The original image contains large noise, and the overall image is dark. The histogram algorithm [23] redistributes the pixel values to enhance the pixel values of the dark part and reduce the pixel values of the contest part, thus improving the overall performance of the image. The Gaussian algorithm [61] filters the image and realizes the image enhancement, and the image is smooth. As shown in Figure 11a, the short coastline image includes clouds (3%), ground objects (88%), and oceans (9%). As shown in Table 1, the ground objects are abundant. The algorithm highlights the detailed features of the image, and the histogram algorithm constructs the mapping to achieve image enhancement. The model constructed by the Gaussian filtering algorithm has an obvious effect on image smoothing. As shown in Figure 11b, the long coastline image includes clouds (6%), ground objects (40%), and oceans (54%). As shown in Table 2, there are more features, oceans, and clouds in the highlighted area, and the algorithm performance is reduced to a certain extent. As shown in Figure 11c, multi-coastline images include clouds (8%), ground objects (72%), and oceans (20%). As shown in Table 3, due to the influence of shooting direction and clouds, the coastline shows two sections, and the algorithm effect is reduced. As shown in Figure 11d, the cloud-shielded coastline image includes thin clouds (8%), ground objects (80%), and oceans (10%). As shown in Table 4, as the whole image is blurred due to the influence of thin clouds, the improvement of all algorithms is limited. Through the image comparison effect, it can be seen that the PCA constructed in this paper can extract the principal components of the image and suppress the noise, showing good results in vision and indicators.

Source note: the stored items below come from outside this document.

theorem observation_afterWords_launch (cfg : Config) (ws : List Word) :
    observation ((launch cfg (sends ws)).afterWords ws []) = readWords cfg [] ws := rfl

/-! ### Words of one message -/

/-- Words that do not complete their message are held. -/
theorem readWords_held (cfg : Config) {rx ws : List Word} (hok : RxOk (rx ++ ws)) (rest : List Word) :
    readWords cfg rx (ws ++ rest) = readWords cfg (rx ++ ws) rest := by
  induction ws generalizing rx with
  | nil => simp
  | cons w ws ih =>
    rw [List.append_cons] at hok
    have hlt : rx.length + 1 < msgLen (headerWith rx w) := by
      rw [header_operands] at hok
      have hops : (operandsWith rx w ++ ws).length + 1 < msgLen (headerWith rx w) := hok
      rw [List.length_append, operandsWith_length] at hops
      omega
    rw [List.append_cons, ← ih hok, List.cons_append, readWords, rxAfter, if_pos hlt, repliesAfter, if_pos hlt]
    rfl

/-- The words of a whole message bring about its response and leave rx empty for the words after them. -/
theorem readWords_message (cfg : Config) {h : Word} {ops : List Word} (hlen : msgLen h = ops.length + 1)
    (rest : List Word) : readWords cfg [] (h :: ops ++ rest) =
      (messageReply cfg h ops :: (readWords cfg [] rest).1, (readWords cfg [] rest).2) := by
  obtain ⟨rx, w, hm⟩ : ∃ rx w, h :: ops = rx ++ [w] :=
    ⟨_, _, (List.dropLast_append_getLast (List.cons_ne_nil h ops)).symm⟩
  obtain ⟨rfl, rfl⟩ := List.cons.inj (hm.trans (header_operands rx w))
  rw [operandsWith_length] at hlen
  have hok : RxOk rx := by
    cases rx with
    | nil => trivial
    | cons h ops => exact (Nat.lt_succ_self _).trans_eq hlen.symm
  rw [hm, List.append_assoc, readWords_held cfg (rx := []) hok]
  simp [readWords, rxAfter, repliesAfter, hlen]

/-! ### Encoded commands -/

theorem readWords_encode (cfg : Config) {is : List Instr} (his : ∀ i ∈ is, i.WellFormed) :
    readWords cfg [] (is.flatMap encode) = (is.map (respondTo cfg), []) := by
  induction is with
  | nil => rfl
  | cons i is ih =>
    obtain ⟨hi, his⟩ := List.forall_mem_cons.mp his
    obtain ⟨h, ops, he, hlen⟩ := encode_eq_message hi
    rw [List.flatMap_cons, he, readWords_message cfg hlen, ih his, messageReply_of_encode hi he, List.map_cons]

/-- Settles O18: each command's words are a whole message, which is answered and leaves rx empty for the next. -/
theorem commandsAnsweredInOrder : Obligations.CommandsAnsweredInOrder := by
  intro cfg is hw his
  have hobs := (observation_afterWords_launch cfg (is.flatMap encode)).trans (readWords_encode cfg his)
  obtain ⟨hresponses, hrx⟩ := Prod.mk.inj hobs
  exact ⟨_, runAll_launch_sends hw _, hresponses, hrx, rfl⟩

/-! ### Word by word as message by message -/

/-- Reading a stream that begins with a whole message. -/
theorem replies_message (cfg : Config) (fuel : Nat) {h : Word} {ws : List Word}
    (hlen : ¬ ws.length + 1 < msgLen h) : replies cfg (fuel + 1) (h :: ws) =
      (messageReply cfg h (ws.take (msgLen h - 1)) :: (replies cfg fuel (ws.drop (msgLen h - 1))).1,
        (replies cfg fuel (ws.drop (msgLen h - 1))).2) := by
  have hdrop : (h :: ws).drop (msgLen h) = ws.drop (msgLen h - 1) := by
    rw [← Nat.sub_add_cancel (msgLen_pos h), List.drop_succ_cons, Nat.add_sub_cancel]
  rw [replies, decode, if_neg hlen, messageReply, decodeMessage_take]
  cases decodeMessage h ws with
  | ok i => rfl
  | error e => simp only [List.headD_cons, hdrop]

/-- Reading a stream that ends within its first message. -/
theorem replies_incomplete (cfg : Config) (fuel : Nat) {h : Word} {ws : List Word}
    (hlen : ws.length + 1 < msgLen h) : replies cfg (fuel + 1) (h :: ws) = ([], h :: ws) := by
  rw [replies, decode, if_pos hlen]

/-- Reading message by message gives what taking the words one at a time gives, if there is fuel for every word. -/
theorem replies_eq_readWords (cfg : Config) {fuel : Nat} {ws : List Word} (hfuel : ws.length ≤ fuel) :
    replies cfg fuel ws = readWords cfg [] ws := by
  induction fuel generalizing ws with
  | zero => rw [List.eq_nil_of_length_eq_zero (Nat.le_zero.mp hfuel)]; rfl
  | succ fuel ih =>
    cases ws with
    | nil => rfl
    | cons h ws =>
      rw [List.length_cons] at hfuel
      by_cases hlen : ws.length + 1 < msgLen h
      · have hheld := readWords_held cfg (rx := []) (ws := h :: ws) hlen []
        rw [List.append_nil] at hheld
        rw [replies_incomplete cfg fuel hlen, hheld]
        rfl
      · have hpos := msgLen_pos h
        have htake : msgLen h = (ws.take (msgLen h - 1)).length + 1 := by rw [List.length_take]; omega
        have hread := readWords_message cfg htake (ws.drop (msgLen h - 1))
        rw [List.cons_append, List.take_append_drop] at hread
        rw [replies_message cfg fuel hlen, hread, ih (by rw [List.length_drop]; omega)]
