/-- R342 for a GLWE round. -/
def State.glweOk (s : State) (d : Descr) : Bool :=
  match s.cipher.keySets.find? d.keySet with
  | some k =>
    d.graph = 0 && d.prg = 0 && k.param = 0x10 && k.modIndex = d.modIndex && decide (k.span ≠ 0) &&
    decide (d.chunks % k.span = 0) && decide (d.floor ≤ k.levelMax)
  | none => false

/-- Header fields in range, whatever the format (R27, R31, 07 R281, R300). -/
def Descr.fieldsOk (d : Descr) : Bool :=
  decide (d.magic = 0x4D365244) && decide (d.version = 1) && decide (d.headerLen = 256) && decide (d.id ≠ 0) &&
  decide (32 ≤ d.slots ∧ d.slots ≤ 4194304) && decide (1 ≤ d.chunks ∧ d.chunks ≠ 0xFFFFFFFF) &&
  decide (1 ≤ d.format ∧ d.format ≤ 4) && decide (d.prg ≤ 1) && decide (d.late ≤ 1) &&
  decide (1 ≤ d.degree ∧ d.degree ≤ 512) && decide (1 ≤ d.threshold ∧ d.threshold ≤ d.degree) &&
  decide (32 ≤ d.floor ∧ d.floor ≤ d.enrolled) && decide (d.flags < 4) &&
  (if d.multiPass then decide (1 ≤ d.passCount ∧ d.passIndex < d.passCount)
    else decide (d.passIndex = 0 ∧ d.passCount = 1 ∧ d.sliceFirst = 0)) &&
  (if d.noise then decide (0x1000000 ≤ d.sigma ∧ d.sigma ≤ 2 ^ 56) else decide (d.sigma = 0)) && allZero d.rest

/-- Offsets and lengths fit TOTAL_LEN and do not overlap (R27, R34). -/
def Descr.offsetsOk (d : Descr) : Bool :=
  decide (d.enrolOff % 64 = 0 ∧ 256 ≤ d.enrolOff ∧ d.enrolOff + d.bitmapLen ≤ d.totalLen) &&
  (if d.graph = 1 then
    decide (d.graphOff % 64 = 0 ∧ 256 ≤ d.graphOff ∧ d.graphOff + d.graphLen ≤ d.totalLen) &&
    (decide (d.graphOff + d.graphLen ≤ d.enrolOff) || decide (d.enrolOff + d.bitmapLen ≤ d.graphOff))
  else decide (d.graphOff = 0 ∧ d.graphLen = 0))

/-- The header keeps its ranges and rules (R34 MALFORMED). -/
def State.headerOk (s : State) (d : Descr) : Bool :=
  d.fieldsOk && d.offsetsOk &&
  (if d.format = 3 ∨ d.format = 4 then decide (d.modIndex ≤ 16) && (s.modulusOf d).isSome else decide (d.modIndex = 0)) &&
  (if d.glwe then s.glweOk d
    else decide (d.keySet = 0) && (d.graph = 1 || (d.graph = 2 && decide (d.degree % 2 = 0 ∧ d.degree + 1 ≤ d.enrolled))))

/-! ### Memory of a round (R69) -/

/-- Chunks a member owns: chunk c is owned by position c mod n (R61). -/
def ownedCount (chunks n p : Nat) : Nat := if p < chunks then (chunks - p + n - 1) / n else 0

/-- Bytes of one chunk area. -/
def areaBytes (chunks n : Nat) : Nat := ((chunks + n - 1) / n * 4096 + 0x1FFFFF) / 0x200000 * 0x200000

/-- The footprint of R69. -/
def footprintOf (d : Descr) (n : Nat) : Nat := 2 * areaBytes d.chunks n + 32 * d.slots + d.totalLen

/-- HBM bytes of the areas that count against free memory by size: tenant regions, function areas, withheld
pages; rounds count by their footprints. -/
def State.hbmUsed (s : State) : Nat :=
  (s.fabric.areas.filter fun r => decide (r.base < 0x12000000000) && (match r.owner with
    | .tenant => true
    | .func _ => true
    | .withheld => true
    | _ => false)).foldl (fun n r => n + r.len) 0

/-- Free memory (R69): 1,152 GiB less Tamrik's 16 GiB and everything allocated. -/
def State.freeMemory (s : State) : Nat :=
  (1152 - 16) * 2 ^ 30 - s.hbmUsed -
    s.rounds.blocks.foldl (fun n e => n + if e.2.state.live then e.2.footprint else 0) 0

/-- Allocates an HBM area for Tamrik from the highest free addresses (16 R626). -/
def State.allocHigh (s : State) (len tag : Nat) (o : AreaOwner) : Option (Nat × State) :=
  match s.highestFree 0 0x12000000000 len with
  | some a => some (a, s.addArea { base := a, len := len, tag := tag, owner := o })
  | none => none

/-- The chunk areas, the roster and the descriptor copy of a round (R69, 06 R238). -/
def State.allocRound (s : State) (b : Nat) (d : Descr) (n : Nat) : Option (Nat × Nat × State) := do
  let a ← s.allocHigh (areaBytes d.chunks n) 3 (.round b)
  let c ← a.2.allocHigh (areaBytes d.chunks n) 3 (.round b)
  let e ← c.2.allocHigh ((32 * d.slots + d.totalLen + 0x1FFFFF) / 0x200000 * 0x200000) 3 (.round b)
  some (a.1, c.1, e.2)

/-! ### The neighbour graph (R29 to R31) -/

/-- Slot s is enrolled in the bitmap. -/
def Round.inBitmap (r : Round) (slot : Nat) : Bool :=
  let d := r.d
  decide (slot < d.slots) && (r.desc.getD (d.enrolOff + slot / 8) 0).toNat.testBit (slot % 8)

/-- The enrolled slots in ascending order. -/
def Round.enrolledSlots (r : Round) : List Nat := (List.range r.d.slots).filter r.inBitmap

/-- Offset s of an explicit graph, and entry i of its neighbour array. -/
def Round.graphOffset (r : Round) (s : Nat) : Nat := leAt r.desc (r.d.graphOff + 4 * s) 4
def Round.graphEntry (r : Round) (i : Nat) : Nat := leAt r.desc (r.d.graphOff + 4 * (r.d.slots + 1) + 4 * i) 4

/-- The neighbours of a slot, ascending (R30, R31). -/
def Round.neighbours (r : Round) (s : Nat) : List Nat :=
  if r.d.graph = 1 then
    (List.range (r.graphOffset (s + 1) - r.graphOffset s)).map fun k => r.graphEntry (r.graphOffset s + k)
  else
    let e := r.enrolledSlots
    let m := e.length
    match e.findIdx? (· = s) with
    | none => []
    | some i =>
      let h := r.d.degree / 2
      let l := (List.range h).flatMap fun j => [nth e ((i + (j + 1)) % m) 0, nth e ((i + m - (j + 1) % m) % m) 0]
      (List.range r.d.slots).filter fun t => l.contains t && t != s

/-- A list is strictly ascending. -/
def ascending : List Nat → Bool
  | a :: b :: r => decide (a < b) && ascending (b :: r)
  | _ => true

/-- The explicit graph keeps R30. -/
def Round.graphOk (r : Round) : Bool :=
  let d := r.d
  decide (d.graphLen = 4 * (d.slots + 1) + 4 * r.graphOffset d.slots) && decide (r.graphOffset 0 = 0) &&
  (List.range d.slots).all fun s =>
    let l := r.neighbours s
    decide (r.graphOffset s ≤ r.graphOffset (s + 1)) && decide (r.graphOffset (s + 1) ≤ r.graphOffset d.slots) &&
    ascending l && !l.contains s && decide (l.length ≤ d.degree) && (r.inBitmap s || l.isEmpty) &&
    l.all fun t => r.inBitmap t && (r.neighbours t).contains s

/-- The bitmap keeps R29 and ENROLLED_COUNT, the graph keeps R30, and no word was uncorrectable (R46 DESCRIPTOR). -/
def Round.descriptorOk (r : Round) : Bool :=
  let d := r.d
  !r.descBad && decide (r.enrolledSlots.length = d.enrolled) &&
  ((List.range (8 * d.bitmapLen)).drop d.slots).all (fun s => !(r.desc.getD (d.enrolOff + s / 8) 0).toNat.testBit (s % 8)) &&
  (d.graph ≠ 1 || r.graphOk)

/-! ### The roster -/

def Round.entry (r : Round) (slot : Nat) : REntry := r.roster.get {} slot

def Round.setEntry (r : Round) (slot : Nat) (e : REntry) : Round := { r with roster := r.roster.put {} slot e }

/-- The roster that setup builds (06 R240). -/
def Round.initRoster (r : Round) : Round :=
  r.enrolledSlots.foldl (fun t s => t.setEntry s { estate := .enrolled, home := s % r.size }) r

3.3. Attention Network Experiment

We proposed the dual attention network, which has series and parallel structures. Therefore, we compared the Deeplabv3+ with series and parallel networks. In general, the network based on Deeplabv3+ can realize coastline identification, and with the deepening of the network structure, the identification effect shows an upward trend. Both series and parallel dual attention mechanisms mentioned in this paper improve the performance of the algorithm. The parallel network extracts spatial information and channel information and integrates them through different branches to improve algorithm performance. As shown in Table 5, the coastline is short, and the extraction accuracy is the highest. As shown in Table 6, with the increase of the coastline length, the accuracy of the algorithm decreases. The parallel performance can still reach 0.90. As shown in Table 7, an image contains two coastal regions, and the influence of thick clouds increases the difficulty of algorithm recognition, resulting in a significant decrease in the algorithm effect. As shown in Table 8, the whole image is blurred due to the influence of thin clouds, but the coastline is short, so it can be better identified by the parallel form of Deeplabv3+, which proves the effectiveness of the algorithm. As can be seen from Figure 12, the attention network responds strongly in the region where the ocean is located, realizing the distinction between marine and land surface features. However, some objects are still incorrectly identified, which will be further removed by the subsequent algorithm. Based on the above analysis, this paper will adopt the parallel method to carry out follow-up research.
As shown in Figure 13, as the DeepLabv3+ network is relatively deep, there is instability and slow training during training. The algorithm proposed in this paper constructs an attention model from the perspective of space and channel. The serial attention model reaches 84% when it is stable, and the parallel attention model reaches 86%. Based on the above analysis, it can be seen that the parallel attention model has stronger stability. Therefore, in the subsequent experiments, we will adopt the parallel attention model structure.

3.4. HRNet Network Experiment

In the HRNet network, parameter β determines the degree to which pixel features get close to their category center, which determines the discrimination of features. β = [0.1, 1] is selected for analysis, and kapa coefficient is calculated under different values of β. As shown in Figure 14, the segmentation accuracy is improved in the process that β increases from 0.1 to 0.5, and the optimal value is obtained when β = 0.5. Later, with the continuous increase of β, the segmentation accuracy decreases. Therefore, our follow-up study will be carried out when β = 0.5. The extraction effect of HRnet is shown in Figure 15. Then, the loss function is modified to obtain the classification effect of seawater and other substances.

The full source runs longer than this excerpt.